This notebook focuses only on RBMs. Since a RBM is a NN, the weights could be learned using gradient descent, but, the original approach to learning the weights is known as contrastive divergence, which is approximate gradient descent. What is contrastive divergence (CD)? One possibly good way to understand CD is to remember that we are encoding the data from high to low dimensional space, and if we are really good at encoding the data into lower dimensional space, then we can reconstruct or decode the data from lower dimensional space back to higher dimensional space faithfully. Going back to topic modeling, if we have encoded words (visible) to topics (hidden), we can see if the encoding was any good at all by generating words from the topics (decoding). If the distribution of words that we generate from the topics closely resembles the original distribution of words, then we have learned a pretty good RBM model.
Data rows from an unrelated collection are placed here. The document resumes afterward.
/-! ### putRule -/
@[simp] theorem putRule_rule_same (n : Fin 16) (x : Rule) : (s.putRule n x).rule n = x := Table.sel_put_same _ _ _
theorem putRule_rule_ne (n : Fin 16) (x : Rule) {j : Fin 16} (h : n ≠ j) : (s.putRule n x).rule j = s.rule j := Table.sel_put_ne _ _ h
theorem putRule_rule (n : Fin 16) (x : Rule) (j : Fin 16) : (s.putRule n x).rule j = if n = j then x else s.rule j := by
  split
  · subst_vars; simp
  · exact putRule_rule_ne s n x ‹_›
@[simp] theorem putRule_part (n : Fin 16) (x : Rule) : (s.putRule n x).part = s.part := rfl
@[simp] theorem putRule_steps (n : Fin 16) (x : Rule) : (s.putRule n x).steps = s.steps := rfl
@[simp] theorem putRule_link (n : Fin 16) (x : Rule) : (s.putRule n x).link = s.link := rfl
@[simp] theorem putRule_fmm (n : Fin 16) (x : Rule) : (s.putRule n x).fmm = s.fmm := rfl
@[simp] theorem putRule_mem (n : Fin 16) (x : Rule) : (s.putRule n x).mem = s.mem := rfl
@[simp] theorem putRule_pacer (n : Fin 16) (x : Rule) : (s.putRule n x).pacer = s.pacer := rfl
@[simp] theorem putRule_layers (n : Fin 16) (x : Rule) : (s.putRule n x).layers = s.layers := rfl
@[simp] theorem putRule_comp (n : Fin 16) (x : Rule) : (s.putRule n x).comp = s.comp := rfl
@[simp] theorem putRule_cam (n : Fin 16) (x : Rule) : (s.putRule n x).cam = s.cam := rfl
@[simp] theorem putRule_guide (n : Fin 16) (x : Rule) : (s.putRule n x).guide = s.guide := rfl
@[simp] theorem putRule_chime (n : Fin 16) (x : Rule) : (s.putRule n x).chime = s.chime := rfl
@[simp] theorem putRule_mixer (n : Fin 16) (x : Rule) : (s.putRule n x).mixer = s.mixer := rfl
@[simp] theorem putRule_store (n : Fin 16) (x : Rule) : (s.putRule n x).store = s.store := rfl
@[simp] theorem putRule_selfTest (n : Fin 16) (x : Rule) : (s.putRule n x).selfTest = s.selfTest := rfl
@[simp] theorem putRule_free (n : Fin 16) (x : Rule) : (s.putRule n x).free = s.free := rfl
@[simp] theorem putRule_pending (n : Fin 16) (x : Rule) : (s.putRule n x).pending = s.pending := rfl
@[simp] theorem putRule_recv_bitRate (n : Fin 16) (x : Rule) : (s.putRule n x).recv.bitRate = s.recv.bitRate := rfl
@[simp] theorem putRule_recv_signals (n : Fin 16) (x : Rule) : (s.putRule n x).recv.signals = s.recv.signals := rfl
@[simp] theorem putRule_recv_rawLine (n : Fin 16) (x : Rule) : (s.putRule n x).recv.rawLine = s.recv.rawLine := rfl
@[simp] theorem putRule_recv_line (n : Fin 16) (x : Rule) : (s.putRule n x).recv.line = s.recv.line := rfl
@[simp] theorem putRule_recv_debounce (n : Fin 16) (x : Rule) : (s.putRule n x).recv.debounce = s.recv.debounce := rfl
@[simp] theorem putRule_recv_debounceTime (n : Fin 16) (x : Rule) : (s.putRule n x).recv.debounceTime = s.recv.debounceTime := rfl
@[simp] theorem putRule_recv_source (n : Fin 16) (x : Rule) : (s.putRule n x).recv.source = s.recv.source := rfl
@[simp] theorem putRule_recv_lostLatch (n : Fin 16) (x : Rule) : (s.putRule n x).recv.lostLatch = s.recv.lostLatch := rfl
@[simp] theorem putRule_recv_revEff (n : Fin 16) (x : Rule) : (s.putRule n x).recv.revEff = s.recv.revEff := rfl
@[simp] theorem putRule_recv_goodFrames (n : Fin 16) (x : Rule) : (s.putRule n x).recv.goodFrames = s.recv.goodFrames := rfl
@[simp] theorem putRule_recv_busErrors (n : Fin 16) (x : Rule) : (s.putRule n x).recv.busErrors = s.recv.busErrors := rfl
@[simp] theorem putRule_out (n : Fin 16) (x : Rule) (j : Output) : (s.putRule n x).out j = s.out j := rfl
@[simp] theorem putRule_stream (n : Fin 16) (x : Rule) (j : StreamId) : (s.putRule n x).stream j = s.stream j := rfl
@[simp] theorem putRule_vin (n : Fin 16) (x : Rule) (j : StreamId) : (s.putRule n x).vin j = s.vin j := rfl
@[simp] theorem putRule_layer (n : Fin 16) (x : Rule) (j : Fin 24) : (s.putRule n x).layer j = s.layer j := rfl
@[simp] theorem putRule_signal (n : Fin 16) (x : Rule) (j : SignalId) : (s.putRule n x).signal j = s.signal j := rfl
@[simp] theorem putRule_entry (n : Fin 16) (x : Rule) (j : Fin 8) : (s.putRule n x).entry j = s.entry j := rfl
@[simp] theorem putRule_sample (n : Fin 16) (x : Rule) (j : Fin 16) : (s.putRule n x).sample j = s.sample j := rfl
@[simp] theorem putRule_sector (n : Fin 16) (x : Rule) (j : Fin 8) : (s.putRule n x).sector j = s.sector j := rfl

/-! ### putEntry -/
@[simp] theorem putEntry_entry_same (i : Fin 8) (x : Option ChimeEntry) : (s.putEntry i x).entry i = x := Table.sel_put_same _ _ _
theorem putEntry_entry_ne (i : Fin 8) (x : Option ChimeEntry) {j : Fin 8} (h : i ≠ j) : (s.putEntry i x).entry j = s.entry j := Table.sel_put_ne _ _ h
theorem putEntry_entry (i : Fin 8) (x : Option ChimeEntry) (j : Fin 8) : (s.putEntry i x).entry j = if i = j then x else s.entry j := by
  split
  · subst_vars; simp
  · exact putEntry_entry_ne s i x ‹_›
@[simp] theorem putEntry_part (i : Fin 8) (x : Option ChimeEntry) : (s.putEntry i x).part = s.part := rfl
@[simp] theorem putEntry_steps (i : Fin 8) (x : Option ChimeEntry) : (s.putEntry i x).steps = s.steps := rfl
@[simp] theorem putEntry_link (i : Fin 8) (x : Option ChimeEntry) : (s.putEntry i x).link = s.link := rfl
@[simp] theorem putEntry_recv (i : Fin 8) (x : Option ChimeEntry) : (s.putEntry i x).recv = s.recv := rfl
@[simp] theorem putEntry_fmm (i : Fin 8) (x : Option ChimeEntry) : (s.putEntry i x).fmm = s.fmm := rfl
@[simp] theorem putEntry_mem (i : Fin 8) (x : Option ChimeEntry) : (s.putEntry i x).mem = s.mem := rfl
@[simp] theorem putEntry_pacer (i : Fin 8) (x : Option ChimeEntry) : (s.putEntry i x).pacer = s.pacer := rfl
@[simp] theorem putEntry_layers (i : Fin 8) (x : Option ChimeEntry) : (s.putEntry i x).layers = s.layers := rfl
@[simp] theorem putEntry_comp (i : Fin 8) (x : Option ChimeEntry) : (s.putEntry i x).comp = s.comp := rfl
@[simp] theorem putEntry_cam (i : Fin 8) (x : Option ChimeEntry) : (s.putEntry i x).cam = s.cam := rfl
@[simp] theorem putEntry_guide (i : Fin 8) (x : Option ChimeEntry) : (s.putEntry i x).guide = s.guide := rfl
@[simp] theorem putEntry_mixer (i : Fin 8) (x : Option ChimeEntry) : (s.putEntry i x).mixer = s.mixer := rfl
@[simp] theorem putEntry_store (i : Fin 8) (x : Option ChimeEntry) : (s.putEntry i x).store = s.store := rfl
@[simp] theorem putEntry_selfTest (i : Fin 8) (x : Option ChimeEntry) : (s.putEntry i x).selfTest = s.selfTest := rfl
@[simp] theorem putEntry_free (i : Fin 8) (x : Option ChimeEntry) : (s.putEntry i x).free = s.free := rfl
@[simp] theorem putEntry_pending (i : Fin 8) (x : Option ChimeEntry) : (s.putEntry i x).pending = s.pending := rfl
@[simp] theorem putEntry_chime_nextAge (i : Fin 8) (x : Option ChimeEntry) : (s.putEntry i x).chime.nextAge = s.chime.nextAge := rfl
@[simp] theorem putEntry_chime_samples (i : Fin 8) (x : Option ChimeEntry) : (s.putEntry i x).chime.samples = s.chime.samples := rfl
@[simp] theorem putEntry_chime_cadence (i : Fin 8) (x : Option ChimeEntry) : (s.putEntry i x).chime.cadence = s.chime.cadence := rfl
@[simp] theorem putEntry_chime_mode (i : Fin 8) (x : Option ChimeEntry) : (s.putEntry i x).chime.mode = s.chime.mode := rfl
@[simp] theorem putEntry_chime_sensorGiven (i : Fin 8) (x : Option ChimeEntry) : (s.putEntry i x).chime.sensorGiven = s.chime.sensorGiven := rfl
@[simp] theorem putEntry_out (i : Fin 8) (x : Option ChimeEntry) (j : Output) : (s.putEntry i x).out j = s.out j := rfl
@[simp] theorem putEntry_stream (i : Fin 8) (x : Option ChimeEntry) (j : StreamId) : (s.putEntry i x).stream j = s.stream j := rfl
@[simp] theorem putEntry_vin (i : Fin 8) (x : Option ChimeEntry) (j : StreamId) : (s.putEntry i x).vin j = s.vin j := rfl
@[simp] theorem putEntry_layer (i : Fin 8) (x : Option ChimeEntry) (j : Fin 24) : (s.putEntry i x).layer j = s.layer j := rfl
@[simp] theorem putEntry_signal (i : Fin 8) (x : Option ChimeEntry) (j : SignalId) : (s.putEntry i x).signal j = s.signal j := rfl
@[simp] theorem putEntry_rule (i : Fin 8) (x : Option ChimeEntry) (j : Fin 16) : (s.putEntry i x).rule j = s.rule j := rfl
@[simp] theorem putEntry_sample (i : Fin 8) (x : Option ChimeEntry) (j : Fin 16) : (s.putEntry i x).sample j = s.sample j := rfl
@[simp] theorem putEntry_sector (i : Fin 8) (x : Option ChimeEntry) (j : Fin 8) : (s.putEntry i x).sector j = s.sector j := rfl

/-! ### putSample -/
@[simp] theorem putSample_sample_same (n : Fin 16) (x : Sample) : (s.putSample n x).sample n = x := Table.sel_put_same _ _ _
theorem putSample_sample_ne (n : Fin 16) (x : Sample) {j : Fin 16} (h : n ≠ j) : (s.putSample n x).sample j = s.sample j := Table.sel_put_ne _ _ h
theorem putSample_sample (n : Fin 16) (x : Sample) (j : Fin 16) : (s.putSample n x).sample j = if n = j then x else s.sample j := by
  split
  · subst_vars; simp
  · exact putSample_sample_ne s n x ‹_›
@[simp] theorem putSample_part (n : Fin 16) (x : Sample) : (s.putSample n x).part = s.part := rfl
@[simp] theorem putSample_steps (n : Fin 16) (x : Sample) : (s.putSample n x).steps = s.steps := rfl
@[simp] theorem putSample_link (n : Fin 16) (x : Sample) : (s.putSample n x).link = s.link := rfl
@[simp] theorem putSample_recv (n : Fin 16) (x : Sample) : (s.putSample n x).recv = s.recv := rfl
@[simp] theorem putSample_fmm (n : Fin 16) (x : Sample) : (s.putSample n x).fmm = s.fmm := rfl
@[simp] theorem putSample_mem (n : Fin 16) (x : Sample) : (s.putSample n x).mem = s.mem := rfl
@[simp] theorem putSample_pacer (n : Fin 16) (x : Sample) : (s.putSample n x).pacer = s.pacer := rfl
@[simp] theorem putSample_layers (n : Fin 16) (x : Sample) : (s.putSample n x).layers = s.layers := rfl
@[simp] theorem putSample_comp (n : Fin 16) (x : Sample) : (s.putSample n x).comp = s.comp := rfl
@[simp] theorem putSample_cam (n : Fin 16) (x : Sample) : (s.putSample n x).cam = s.cam := rfl
@[simp] theorem putSample_guide (n : Fin 16) (x : Sample) : (s.putSample n x).guide = s.guide := rfl
@[simp] theorem putSample_mixer (n : Fin 16) (x : Sample) : (s.putSample n x).mixer = s.mixer := rfl
@[simp] theorem putSample_store (n : Fin 16) (x : Sample) : (s.putSample n x).store = s.store := rfl
@[simp] theorem putSample_selfTest (n : Fin 16) (x : Sample) : (s.putSample n x).selfTest = s.selfTest := rfl
@[simp] theorem putSample_free (n : Fin 16) (x : Sample) : (s.putSample n x).free = s.free := rfl
@[simp] theorem putSample_pending (n : Fin 16) (x : Sample) : (s.putSample n x).pending = s.pending := rfl
@[simp] theorem putSample_chime_entries (n : Fin 16) (x : Sample) : (s.putSample n x).chime.entries = s.chime.entries := rfl
@[simp] theorem putSample_chime_nextAge (n : Fin 16) (x : Sample) : (s.putSample n x).chime.nextAge = s.chime.nextAge := rfl
@[simp] theorem putSample_chime_cadence (n : Fin 16) (x : Sample) : (s.putSample n x).chime.cadence = s.chime.cadence := rfl
@[simp] theorem putSample_chime_mode (n : Fin 16) (x : Sample) : (s.putSample n x).chime.mode = s.chime.mode := rfl
@[simp] theorem putSample_chime_sensorGiven (n : Fin 16) (x : Sample) : (s.putSample n x).chime.sensorGiven = s.chime.sensorGiven := rfl
@[simp] theorem putSample_out (n : Fin 16) (x : Sample) (j : Output) : (s.putSample n x).out j = s.out j := rfl
@[simp] theorem putSample_stream (n : Fin 16) (x : Sample) (j : StreamId) : (s.putSample n x).stream j = s.stream j := rfl
@[simp] theorem putSample_vin (n : Fin 16) (x : Sample) (j : StreamId) : (s.putSample n x).vin j = s.vin j := rfl
@[simp] theorem putSample_layer (n : Fin 16) (x : Sample) (j : Fin 24) : (s.putSample n x).layer j = s.layer j := rfl
@[simp] theorem putSample_signal (n : Fin 16) (x : Sample) (j : SignalId) : (s.putSample n x).signal j = s.signal j := rfl
@[simp] theorem putSample_rule (n : Fin 16) (x : Sample) (j : Fin 16) : (s.putSample n x).rule j = s.rule j := rfl
@[simp] theorem putSample_entry (n : Fin 16) (x : Sample) (j : Fin 8) : (s.putSample n x).entry j = s.entry j := rfl
@[simp] theorem putSample_sector (n : Fin 16) (x : Sample) (j : Fin 8) : (s.putSample n x).sector j = s.sector j := rfl

/-! ### putSector -/
@[simp] theorem putSector_sector_same (n : Fin 8) (x : Sector) : (s.putSector n x).sector n = x := Table.sel_put_same _ _ _
theorem putSector_sector_ne (n : Fin 8) (x : Sector) {j : Fin 8} (h : n ≠ j) : (s.putSector n x).sector j = s.sector j := Table.sel_put_ne _ _ h
theorem putSector_sector (n : Fin 8) (x : Sector) (j : Fin 8) : (s.putSector n x).sector j = if n = j then x else s.sector j := by
  split
  · subst_vars; simp
  · exact putSector_sector_ne s n x ‹_›
@[simp] theorem putSector_part (n : Fin 8) (x : Sector) : (s.putSector n x).part = s.part := rfl
@[simp] theorem putSector_steps (n : Fin 8) (x : Sector) : (s.putSector n x).steps = s.steps := rfl
@[simp] theorem putSector_link (n : Fin 8) (x : Sector) : (s.putSector n x).link = s.link := rfl
@[simp] theorem putSector_recv (n : Fin 8) (x : Sector) : (s.putSector n x).recv = s.recv := rfl
@[simp] theorem putSector_fmm (n : Fin 8) (x : Sector) : (s.putSector n x).fmm = s.fmm := rfl
@[simp] theorem putSector_mem (n : Fin 8) (x : Sector) : (s.putSector n x).mem = s.mem := rfl
@[simp] theorem putSector_pacer (n : Fin 8) (x : Sector) : (s.putSector n x).pacer = s.pacer := rfl
@[simp] theorem putSector_layers (n : Fin 8) (x : Sector) : (s.putSector n x).layers = s.layers := rfl
@[simp] theorem putSector_comp (n : Fin 8) (x : Sector) : (s.putSector n x).comp = s.comp := rfl
@[simp] theorem putSector_cam (n : Fin 8) (x : Sector) : (s.putSector n x).cam = s.cam := rfl
@[simp] theorem putSector_guide (n : Fin 8) (x : Sector) : (s.putSector n x).guide = s.guide := rfl
@[simp] theorem putSector_chime (n : Fin 8) (x : Sector) : (s.putSector n x).chime = s.chime := rfl
@[simp] theorem putSector_mixer (n : Fin 8) (x : Sector) : (s.putSector n x).mixer = s.mixer := rfl
@[simp] theorem putSector_selfTest (n : Fin 8) (x : Sector) : (s.putSector n x).selfTest = s.selfTest := rfl
@[simp] theorem putSector_free (n : Fin 8) (x : Sector) : (s.putSector n x).free = s.free := rfl
@[simp] theorem putSector_pending (n : Fin 8) (x : Sector) : (s.putSector n x).pending = s.pending := rfl
@[simp] theorem putSector_store_op (n : Fin 8) (x : Sector) : (s.putSector n x).store.op = s.store.op := rfl
@[simp] theorem putSector_out (n : Fin 8) (x : Sector) (j : Output) : (s.putSector n x).out j = s.out j := rfl
@[simp] theorem putSector_stream (n : Fin 8) (x : Sector) (j : StreamId) : (s.putSector n x).stream j = s.stream j := rfl
@[simp] theorem putSector_vin (n : Fin 8) (x : Sector) (j : StreamId) : (s.putSector n x).vin j = s.vin j := rfl
@[simp] theorem putSector_layer (n : Fin 8) (x : Sector) (j : Fin 24) : (s.putSector n x).layer j = s.layer j := rfl
@[simp] theorem putSector_signal (n : Fin 8) (x : Sector) (j : SignalId) : (s.putSector n x).signal j = s.signal j := rfl
@[simp] theorem putSector_rule (n : Fin 8) (x : Sector) (j : Fin 16) : (s.putSector n x).rule j = s.rule j := rfl
@[simp] theorem putSector_entry (n : Fin 8) (x : Sector) (j : Fin 8) : (s.putSector n x).entry j = s.entry j := rfl
@[simp] theorem putSector_sample (n : Fin 8) (x : Sector) (j : Fin 16) : (s.putSector n x).sample j = s.sample j := rfl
CD is a measure of the divergence of the original distribution of the data from the generated distribution of the data from the hidden nodes. This measure of distribution divergence is typically measured using the Kullback-Leibler divergence. The magnitude of the CD is what we use to adjust the weights. Note the following equation on updating the weights.

$$w^{*} = w + \alpha \nabla \log p(v)$$

where

• $$w^{*}$$ is the new weight

• $$w$$ is the current weight

• $$\alpha$$ is the learning weight

• $$\nabla \log p(v)$$ is the gradient of the log probability of the data

This equation is essentially the same weight updating rule for all NNs. However, $$\log p(v)$$ cannot be computed directly, and instead, alternating Gibbs sampling must be used. The use of alternating Gibbs sampling is not hard to understand; we alternate because we must sample from the hidden layer to generate the states of the visible layer, then we swap (alternate) to sampling from the visible layer to generate the states of the hidden layer.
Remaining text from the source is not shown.